YOUR OBJECTIVE. What is needed here is an exact repetition of the records below, beginning at the line that has "j f).miso = s.miso := rfl" and stopping after the line that has "j f).gains = s.gains := rfl".

··········

/-! ### raise -/

@[simp] theorem raise_phase (k : NoticeKind) : (s.raise k).phase = s.phase := rfl
@[simp] theorem raise_iface (k : NoticeKind) : (s.raise k).iface = s.iface := rfl
@[simp] theorem raise_busy (k : NoticeKind) : (s.raise k).busy = s.busy := rfl
@[simp] theorem raise_transaction (k : NoticeKind) : (s.raise k).transaction = s.transaction := rfl
@[simp] theorem raise_miso (k : NoticeKind) : (s.raise k).miso = s.miso := rfl
@[simp] theorem raise_reception (k : NoticeKind) : (s.raise k).reception = s.reception := rfl
@[simp] theorem raise_notices (k : NoticeKind) : (s.raise k).notices = s.notices.raise k := rfl
@[simp] theorem raise_mask (k : NoticeKind) : (s.raise k).mask = s.mask := rfl
@[simp] theorem raise_linkChanges (k : NoticeKind) : (s.raise k).linkChanges = s.linkChanges := rfl
@[simp] theorem raise_seatChanges (k : NoticeKind) : (s.raise k).seatChanges = s.seatChanges := rfl
@[simp] theorem raise_slots (k : NoticeKind) : (s.raise k).slots = s.slots := rfl
@[simp] theorem raise_radio (k : NoticeKind) : (s.raise k).radio = s.radio := rfl
@[simp] theorem raise_arbiter (k : NoticeKind) : (s.raise k).arbiter = s.arbiter := rfl
@[simp] theorem raise_sending (k : NoticeKind) : (s.raise k).sending = s.sending := rfl
@[simp] theorem raise_seats (k : NoticeKind) : (s.raise k).seats = s.seats := rfl
@[simp] theorem raise_gains (k : NoticeKind) : (s.raise k).gains = s.gains := rfl
@[simp] theorem raise_engine (k : NoticeKind) : (s.raise k).engine = s.engine := rfl
@[simp] theorem raise_pass (k : NoticeKind) : (s.raise k).pass = s.pass := rfl
@[simp] theorem raise_uplinkClip (k : NoticeKind) : (s.raise k).uplinkClip = s.uplinkClip := rfl
@[simp] theorem raise_downClip (k : NoticeKind) : (s.raise k).downClip = s.downClip := rfl
@[simp] theorem raise_ticks (k : NoticeKind) : (s.raise k).ticks = s.ticks := rfl
@[simp] theorem raise_holdover (k : NoticeKind) : (s.raise k).holdover = s.holdover := rfl
@[simp] theorem raise_pcm (k : NoticeKind) : (s.raise k).pcm = s.pcm := rfl
@[simp] theorem raise_timers (k : NoticeKind) : (s.raise k).timers = s.timers := rfl
@[simp] theorem raise_cues (k : NoticeKind) : (s.raise k).cues = s.cues := rfl
@[simp] theorem raise_cueFault (k : NoticeKind) : (s.raise k).cueFault = s.cueFault := rfl
@[simp] theorem raise_pending (k : NoticeKind) : (s.raise k).pending = s.pending := rfl

/-! ### markLink -/

@[simp] theorem markLink_phase (i : Fin 8) : (s.markLink i).phase = s.phase := rfl
@[simp] theorem markLink_iface (i : Fin 8) : (s.markLink i).iface = s.iface := rfl
@[simp] theorem markLink_busy (i : Fin 8) : (s.markLink i).busy = s.busy := rfl
@[simp] theorem markLink_transaction (i : Fin 8) : (s.markLink i).transaction = s.transaction := rfl
@[simp] theorem markLink_miso (i : Fin 8) : (s.markLink i).miso = s.miso := rfl
@[simp] theorem markLink_reception (i : Fin 8) : (s.markLink i).reception = s.reception := rfl
@[simp] theorem markLink_notices (i : Fin 8) : (s.markLink i).notices = s.notices.raise .link := rfl
@[simp] theorem markLink_mask (i : Fin 8) : (s.markLink i).mask = s.mask := rfl
@[simp] theorem markLink_linkChanges (i : Fin 8) : (s.markLink i).linkChanges = s.linkChanges.set i true := rfl
@[simp] theorem markLink_seatChanges (i : Fin 8) : (s.markLink i).seatChanges = s.seatChanges := rfl
@[simp] theorem markLink_slots (i : Fin 8) : (s.markLink i).slots = s.slots := rfl
@[simp] theorem markLink_radio (i : Fin 8) : (s.markLink i).radio = s.radio := rfl
@[simp] theorem markLink_arbiter (i : Fin 8) : (s.markLink i).arbiter = s.arbiter := rfl
@[simp] theorem markLink_sending (i : Fin 8) : (s.markLink i).sending = s.sending := rfl
@[simp] theorem markLink_seats (i : Fin 8) : (s.markLink i).seats = s.seats := rfl
@[simp] theorem markLink_gains (i : Fin 8) : (s.markLink i).gains = s.gains := rfl
@[simp] theorem markLink_engine (i : Fin 8) : (s.markLink i).engine = s.engine := rfl
@[simp] theorem markLink_pass (i : Fin 8) : (s.markLink i).pass = s.pass := rfl
@[simp] theorem markLink_uplinkClip (i : Fin 8) : (s.markLink i).uplinkClip = s.uplinkClip := rfl
@[simp] theorem markLink_downClip (i : Fin 8) : (s.markLink i).downClip = s.downClip := rfl
@[simp] theorem markLink_ticks (i : Fin 8) : (s.markLink i).ticks = s.ticks := rfl
@[simp] theorem markLink_holdover (i : Fin 8) : (s.markLink i).holdover = s.holdover := rfl
@[simp] theorem markLink_pcm (i : Fin 8) : (s.markLink i).pcm = s.pcm := rfl
@[simp] theorem markLink_timers (i : Fin 8) : (s.markLink i).timers = s.timers := rfl
@[simp] theorem markLink_cues (i : Fin 8) : (s.markLink i).cues = s.cues := rfl
@[simp] theorem markLink_cueFault (i : Fin 8) : (s.markLink i).cueFault = s.cueFault := rfl
@[simp] theorem markLink_pending (i : Fin 8) : (s.markLink i).pending = s.pending := rfl

/-! ### onSeat -/

@[simp] theorem onSeat_phase (i : Fin 4) (f : SeatRecord → SeatRecord) : (s.onSeat i f).phase = s.phase := rfl
@[simp] theorem onSeat_iface (i : Fin 4) (f : SeatRecord → SeatRecord) : (s.onSeat i f).iface = s.iface := rfl
@[simp] theorem onSeat_busy (i : Fin 4) (f : SeatRecord → SeatRecord) : (s.onSeat i f).busy = s.busy := rfl
@[simp] theorem onSeat_transaction (i : Fin 4) (f : SeatRecord → SeatRecord) :
    (s.onSeat i f).transaction = s.transaction := rfl
@[simp] theorem onSeat_miso (i : Fin 4) (f : SeatRecord → SeatRecord) : (s.onSeat i f).miso = s.miso := rfl
@[simp] theorem onSeat_reception (i : Fin 4) (f : SeatRecord → SeatRecord) :
    (s.onSeat i f).reception = s.reception := rfl
@[simp] theorem onSeat_notices (i : Fin 4) (f : SeatRecord → SeatRecord) : (s.onSeat i f).notices = s.notices := rfl
@[simp] theorem onSeat_mask (i : Fin 4) (f : SeatRecord → SeatRecord) : (s.onSeat i f).mask = s.mask := rfl
@[simp] theorem onSeat_linkChanges (i : Fin 4) (f : SeatRecord → SeatRecord) :
    (s.onSeat i f).linkChanges = s.linkChanges := rfl
@[simp] theorem onSeat_seatChanges (i : Fin 4) (f : SeatRecord → SeatRecord) :
    (s.onSeat i f).seatChanges = s.seatChanges := rfl
@[simp] theorem onSeat_slots (i : Fin 4) (f : SeatRecord → SeatRecord) : (s.onSeat i f).slots = s.slots := rfl
@[simp] theorem onSeat_radio (i : Fin 4) (f : SeatRecord → SeatRecord) : (s.onSeat i f).radio = s.radio := rfl
@[simp] theorem onSeat_arbiter (i : Fin 4) (f : SeatRecord → SeatRecord) : (s.onSeat i f).arbiter = s.arbiter := rfl
@[simp] theorem onSeat_sending (i : Fin 4) (f : SeatRecord → SeatRecord) : (s.onSeat i f).sending = s.sending := rfl
@[simp] theorem onSeat_seats (i : Fin 4) (f : SeatRecord → SeatRecord) :
    (s.onSeat i f).seats = s.seats.set i (f (s.seats.get i)) := rfl
@[simp] theorem onSeat_gains (i : Fin 4) (f : SeatRecord → SeatRecord) : (s.onSeat i f).gains = s.gains := rfl
@[simp] theorem onSeat_engine (i : Fin 4) (f : SeatRecord → SeatRecord) : (s.onSeat i f).engine = s.engine := rfl
@[simp] theorem onSeat_pass (i : Fin 4) (f : SeatRecord → SeatRecord) : (s.onSeat i f).pass = s.pass := rfl
@[simp] theorem onSeat_uplinkClip (i : Fin 4) (f : SeatRecord → SeatRecord) :
    (s.onSeat i f).uplinkClip = s.uplinkClip := rfl
@[simp] theorem onSeat_downClip (i : Fin 4) (f : SeatRecord → SeatRecord) :
    (s.onSeat i f).downClip = s.downClip := rfl
@[simp] theorem onSeat_ticks (i : Fin 4) (f : SeatRecord → SeatRecord) : (s.onSeat i f).ticks = s.ticks := rfl
@[simp] theorem onSeat_holdover (i : Fin 4) (f : SeatRecord → SeatRecord) :
    (s.onSeat i f).holdover = s.holdover := rfl
@[simp] theorem onSeat_pcm (i : Fin 4) (f : SeatRecord → SeatRecord) : (s.onSeat i f).pcm = s.pcm := rfl
@[simp] theorem onSeat_timers (i : Fin 4) (f : SeatRecord → SeatRecord) : (s.onSeat i f).timers = s.timers := rfl
@[simp] theorem onSeat_cues (i : Fin 4) (f : SeatRecord → SeatRecord) : (s.onSeat i f).cues = s.cues := rfl
@[simp] theorem onSeat_cueFault (i : Fin 4) (f : SeatRecord → SeatRecord) :
    (s.onSeat i f).cueFault = s.cueFault := rfl
@[simp] theorem onSeat_pending (i : Fin 4) (f : SeatRecord → SeatRecord) : (s.onSeat i f).pending = s.pending := rfl

/-! ### onCue -/

@[simp] theorem onCue_phase (j : Fin 4) (f : CueSet → CueSet) : (s.onCue j f).phase = s.phase := rfl
@[simp] theorem onCue_iface (j : Fin 4) (f : CueSet → CueSet) : (s.onCue j f).iface = s.iface := rfl
@[simp] theorem onCue_busy (j : Fin 4) (f : CueSet → CueSet) : (s.onCue j f).busy = s.busy := rfl
@[simp] theorem onCue_transaction (j : Fin 4) (f : CueSet → CueSet) :
    (s.onCue j f).transaction = s.transaction := rfl
@[simp] theorem onCue_miso (j : Fin 4) (f : CueSet → CueSet) : (s.onCue j f).miso = s.miso := rfl
@[simp] theorem onCue_reception (j : Fin 4) (f : CueSet → CueSet) : (s.onCue j f).reception = s.reception := rfl
@[simp] theorem onCue_notices (j : Fin 4) (f : CueSet → CueSet) : (s.onCue j f).notices = s.notices := rfl
@[simp] theorem onCue_mask (j : Fin 4) (f : CueSet → CueSet) : (s.onCue j f).mask = s.mask := rfl
@[simp] theorem onCue_linkChanges (j : Fin 4) (f : CueSet → CueSet) :
    (s.onCue j f).linkChanges = s.linkChanges := rfl
@[simp] theorem onCue_seatChanges (j : Fin 4) (f : CueSet → CueSet) :
    (s.onCue j f).seatChanges = s.seatChanges := rfl
@[simp] theorem onCue_slots (j : Fin 4) (f : CueSet → CueSet) : (s.onCue j f).slots = s.slots := rfl
@[simp] theorem onCue_radio (j : Fin 4) (f : CueSet → CueSet) : (s.onCue j f).radio = s.radio := rfl
@[simp] theorem onCue_arbiter (j : Fin 4) (f : CueSet → CueSet) : (s.onCue j f).arbiter = s.arbiter := rfl
@[simp] theorem onCue_sending (j : Fin 4) (f : CueSet → CueSet) : (s.onCue j f).sending = s.sending := rfl
@[simp] theorem onCue_seats (j : Fin 4) (f : CueSet → CueSet) : (s.onCue j f).seats = s.seats := rfl
@[simp] theorem onCue_gains (j : Fin 4) (f : CueSet → CueSet) : (s.onCue j f).gains = s.gains := rfl
@[simp] theorem onCue_engine (j : Fin 4) (f : CueSet → CueSet) : (s.onCue j f).engine = s.engine := rfl
@[simp] theorem onCue_pass (j : Fin 4) (f : CueSet → CueSet) : (s.onCue j f).pass = s.pass := rfl
@[simp] theorem onCue_uplinkClip (j : Fin 4) (f : CueSet → CueSet) : (s.onCue j f).uplinkClip = s.uplinkClip := rfl
@[simp] theorem onCue_downClip (j : Fin 4) (f : CueSet → CueSet) : (s.onCue j f).downClip = s.downClip := rfl
@[simp] theorem onCue_ticks (j : Fin 4) (f : CueSet → CueSet) : (s.onCue j f).ticks = s.ticks := rfl
@[simp] theorem onCue_holdover (j : Fin 4) (f : CueSet → CueSet) : (s.onCue j f).holdover = s.holdover := rfl
@[simp] theorem onCue_pcm (j : Fin 4) (f : CueSet → CueSet) : (s.onCue j f).pcm = s.pcm := rfl
@[simp] theorem onCue_timers (j : Fin 4) (f : CueSet → CueSet) : (s.onCue j f).timers = s.timers := rfl
@[simp] theorem onCue_cues (j : Fin 4) (f : CueSet → CueSet) :
    (s.onCue j f).cues = s.cues.set j (f (s.cues.get j)) := rfl
@[simp] theorem onCue_cueFault (j : Fin 4) (f : CueSet → CueSet) : (s.onCue j f).cueFault = s.cueFault := rfl
@[simp] theorem onCue_pending (j : Fin 4) (f : CueSet → CueSet) : (s.onCue j f).pending = s.pending := rfl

··········

RESPONSE BELOW.
@[simp] theorem onCue_miso (j : Fin 4) (f : CueSet → CueSet) : (s.onCue j f).miso = s.miso := rfl
@[simp] theorem onCue_reception (j : Fin 4) (f : CueSet → CueSet) : (s.onCue j f).reception = s.reception := rfl
@[simp] theorem onCue_notices (j : Fin 4) (f : CueSet → CueSet) : (s.onCue j f).notices = s.notices := rfl
@[simp] theorem onCue_mask (j : Fin 4) (f : CueSet → CueSet) : (s.onCue j f).mask = s.mask := rfl
@[simp] theorem onCue_linkChanges (j : Fin 4) (f : CueSet → CueSet) :
    (s.onCue j f).linkChanges = s.linkChanges := rfl
@[simp] theorem onCue_seatChanges (j : Fin 4) (f : CueSet → CueSet) :
    (s.onCue j f).seatChanges = s.seatChanges := rfl
@[simp] theorem onCue_slots (j : Fin 4) (f : CueSet → CueSet) : (s.onCue j f).slots = s.slots := rfl
@[simp] theorem onCue_radio (j : Fin 4) (f : CueSet → CueSet) : (s.onCue j f).radio = s.radio := rfl
@[simp] theorem onCue_arbiter (j : Fin 4) (f : CueSet → CueSet) : (s.onCue j f).arbiter = s.arbiter := rfl
@[simp] theorem onCue_sending (j : Fin 4) (f : CueSet → CueSet) : (s.onCue j f).sending = s.sending := rfl
@[simp] theorem onCue_seats (j : Fin 4) (f : CueSet → CueSet) : (s.onCue j f).seats = s.seats := rfl
@[simp] theorem onCue_gains (j : Fin 4) (f : CueSet → CueSet) : (s.onCue j f).gains = s.gains := rfl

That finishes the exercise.